Senior Judge of the United States District Court for the Western District of Louisiana
- In office July 31, 2017 – December 1, 2018

Judge of the United States District Court for the Western District of Louisiana
- In office May 9, 2003 – July 31, 2017
- Appointed by: George W. Bush
- Preceded by: James Travis Trimble Jr.
- Succeeded by: James D. Cain Jr.

Personal details
- Born: Patricia Ann Head September 12, 1958 Somerville, Massachusetts, U.S.
- Died: December 1, 2018 (aged 60) Lake Charles, Louisiana, U.S.
- Education: Wesleyan University (BA) Tulane University Law School (JD)

= Patricia Head Minaldi =

American judge (1958–2018)

Patricia Minaldi (née Head; September 12, 1958 - December 1, 2018) was a United States district judge of the United States District Court for the Western District of Louisiana.

==Education and career==
Born in Somerville, Massachusetts to John and Florence Head, Patricia Minaldi graduated from Wesleyan University with her Bachelor of Arts degree in 1980 and later from Tulane University School of Law with a Juris Doctor in 1983. Following law school graduation, Minaldi was an assistant district attorney of New Orleans from 1983 to 1986. She was an assistant district attorney of Calcasieu Parish, Louisiana from 1986 to 1996. She was a judge on the 14th Judicial District Court, Louisiana from 1996 to 2003.

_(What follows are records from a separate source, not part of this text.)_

-- ==== Sys2Proof/Machine/State.lean ====
section
/-!
DEFINITION. The state of the SE-880, as plain data, and its state right after a cold reset.

The state is grouped by the block that owns it. `Tbl` is a sparse table: what it does not list is at the default its
reader gives it (the entry's reset value). Every sub-structure has a `reset`, the value its registers have after reset
or, for a partition's own state, after CREATE.
-/

namespace Sys2Proof.Machine

/-- The two grades of Table 0.1. -/
inductive Grade where
  | se880a
  | se720a
  deriving DecidableEq, Repr

/-- The four homes of Table 7.1; their codes are 0 to 3 in this order. -/
inductive Home where
  | c
  | s
  | h
  | l
  deriving DecidableEq, Repr

/-- The memories of the device and of its host, each with an address space of its own: cluster SRAM (physical cluster
× 48 MiB + offset), Hamper (tile × 128 MiB + offset), HBM and LPDDR by device physical address, host memory. -/
inductive Space where
  | sram
  | hamper
  | hbm
  | lpddr
  | host
  deriving DecidableEq, Repr

/-- The terminal statuses of R44 and R48; their codes are 0 to 4 in this order. -/
inductive Status where
  | done
  | snuffed
  | skipped
  | flagged
  | absent
  deriving DecidableEq, Repr

/-- Where a fetched command stands: in an engine queue, held by the control core because it has no queue (R40),
started, or ended and waiting for its terminal record. -/
inductive CmdPhase where
  | queued
  | held
  | started
  | ended
  deriving DecidableEq, Repr

/-- A token (R27). -/
structure Token where
  val : W32 := 0
  flagged : Bool := false
  deriving DecidableEq, Repr

/-- A late object of a command (R250): the operands that it is, by their kinds, and the outstanding PREFETCHes that make it late, each with its
waymark. -/
structure LateObj where
  handle : Nat
  kinds : List Nat
  fetches : List (Nat × W32)
  deriving DecidableEq, Repr

/-- An outstanding command (R25): fetched, not yet terminal. -/
structure Cmd where
  id : Nat := 0
  /-- its descriptor, 64 or 128 bytes -/
  desc : List Byte := []
  ring : Nat := 0
  ctx : Nat := 0
  /-- the LIST_CALL or STEP that generated it -/
  parent : Option Nat := none
  /-- an inner command's first 64-byte slot in its list -/
  slot : Nat := 0
  /-- an inner command of a LIST_CALL -/
  inner : Bool := false
  /-- the SHARED tile it belongs to -/
  tile : Option Nat := none
  /-- the participant that runs it -/
  participant : Option Nat := none
  unit : Option EngineUnit := none
  /-- the cause that the fetch checks noted, 0 when none -/
  noted : W16 := 0
  phase : CmdPhase := .queued
  status : Status := .done
  cause : W16 := 0
  detail : W32 := 0
  consumedFlagged : Bool := false
  partialDone : Bool := false
  /-- the credits that its partition's transfers had asked for when it ended; it has its terminal record when they have got them (R312) -/
  owed : List Nat := []
  /-- the buffers whose compute mark its release_mask cleared (R279) -/
  released : List Nat := []
  /-- it has written something: a store or a memory-side operation of it took effect (R45, R147) -/
  wrote : Bool := false
  /-- waits the device adds (R194, R216) -/
  extraWaits : List (Nat × W32) := []
  /-- the Lantern bank it holds (R125) -/
  bank : Option Bool := none
  /-- fallback taken: 0 none, 1 STREAM, 2 ALT, 3 WAIT (R90, R251) -/
  fallback : Nat := 0
  /-- B (or the weights) is read from the alternate operand -/
  altB : Bool := false
  /-- a SCAN_CHUNK counted against its streams (R210) -/
  counted : Bool := false
  /-- a SCAN_CHUNK that waited for an automatic SWAP_IN (R230) -/
  waitedSwap : Bool := false
  /-- a move deferred under R214, and one forced while chunks were pending (R249) -/
  deferred : Bool := false
  forced : Bool := false
  /-- the physical cluster and the halves it occupies once it has started -/
  cluster : Option Nat := none
  left : Bool := false
  right : Bool := false
  /-- a WICK_OP armed on its half (R108) -/
  armed : Bool := false
  /-- commands of the other half have looked up while it was in the cluster's buffer (R102) -/
  beside : Bool := false
  /-- it has a reserved entry in its completion ring (R50) -/
  reserved : Bool := false
  /-- the commands a FENCE covers (R36), or those that ran on the halves of a chained WICK_OP when it armed (R108) -/
  covers : List Nat := []
  /-- bytes 20 to 31 of its event record where its chapter lays them down -/
  evDetail : Option (List Byte) := none
  /-- the fault its cause is a consequence of, already on the partition's ring (R473) -/
  faultSeq : Option W64 := none
  /-- the parameter block it read when it started (R116) -/
  aux : List Byte := []
  /-- how far a command whose meaning is cut into several rows has come; 1: it has begun and waits -/
  stage : Nat := 0
  /-- its place in the order in which the partition's commands started -/
  order : Nat := 0
  /-- the device issued it outside any queue (automatic SWAP_IN): the token it signals -/
  autoTok : Option Nat := none
  /-- its late objects, found at the moment it stood at the head of its queue with its waits satisfied (R250); none: not yet found -/
  judged : Option (List LateObj) := none
  /-- a SCAN_CHUNK for which STREAM_SWAPIN_FAIL has been raised for want of a C origin (R215) -/
  noOrigin : Bool := false
  deriving DecidableEq, Repr

/-- The states of RING_STAT (Table 1.4). -/
inductive RingState where
  | stopped
  | idle
  | fetching
  | stallQueue
  | stallContext
  | error
  deriving DecidableEq, Repr

/-- A submission ring and its completion ring (R20). -/
structure Ring where
  base : W64 := 0
  cfg : W32 := 6
  head : W32 := 0
  tail : W32 := 0
  state : RingState := .stopped
  lastCause : W16 := 0
  stallUnit : BitVec 2 := 0
  stallEngine : BitVec 3 := 0
  cplWait : Bool := false
  lastWm : W32 := 0
  cplBase : W64 := 0
  cplCfg : W32 := 0
  cplHead : W32 := 0
  cplTail : W32 := 0
  /-- the waymark baseline of R24 -/
  baseline : Option W32 := none
  /-- completion entries reserved (R50) -/
  reserved : Nat := 0
  /-- commands whose record's write failed and is made again after a restart of the ring (R360, R504) -/
  waiting : List Nat := []
  deriving DecidableEq, Repr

==Federal judicial service==
Minaldi was nominated to the United States District Court for the Western District of Louisiana by President George W. Bush on January 15, 2003. The seat had been vacated by Judge James Travis Trimble Jr., who took senior status. Minaldi was confirmed by the United States Senate on May 6, 2003, and received her commission on May 9, 2003. She assumed inactive senior status on July 31, 2017, due to a certified disability, no longer hearing cases or participating in the business of the court. She was found dead in her Lake Charles, Louisiana home on December 1, 2018, of apparent natural causes.

==DWI conviction==
In 2014, Minaldi was arrested by Lake Charles, Louisiana police for having an open alcoholic beverage inside her vehicle. Following a police investigation, Minaldi was charged with first-offense driving while intoxicated (DWI). Minaldi subsequently pleaded guilty and accepted responsibility in court; she received a deferred sentence and was fined $400, among other penalties.

==Notable cases==
In February 2016, during voir dire in a criminal trial, Minaldi failed to determine if jurors were qualified citizens and failed to deliver any preliminary instructions. At one point, she stopped the questioning of a witness discussing a computer application because she was ignorant of what a "drop-down menu" was. After the public defender made a motion for curative measures, Minaldi ordered the prosecutor to deliver preliminary instructions to the jury, stopping to complain to the prosecutor, "I have no idea what’s going on here. Get your act together." After the prosecutor and public defender jointly moved for a mistrial, the chief district judge removed Minaldi from the case and assigned it to Judge Donald Ellsworth Walter, who then declared a mistrial.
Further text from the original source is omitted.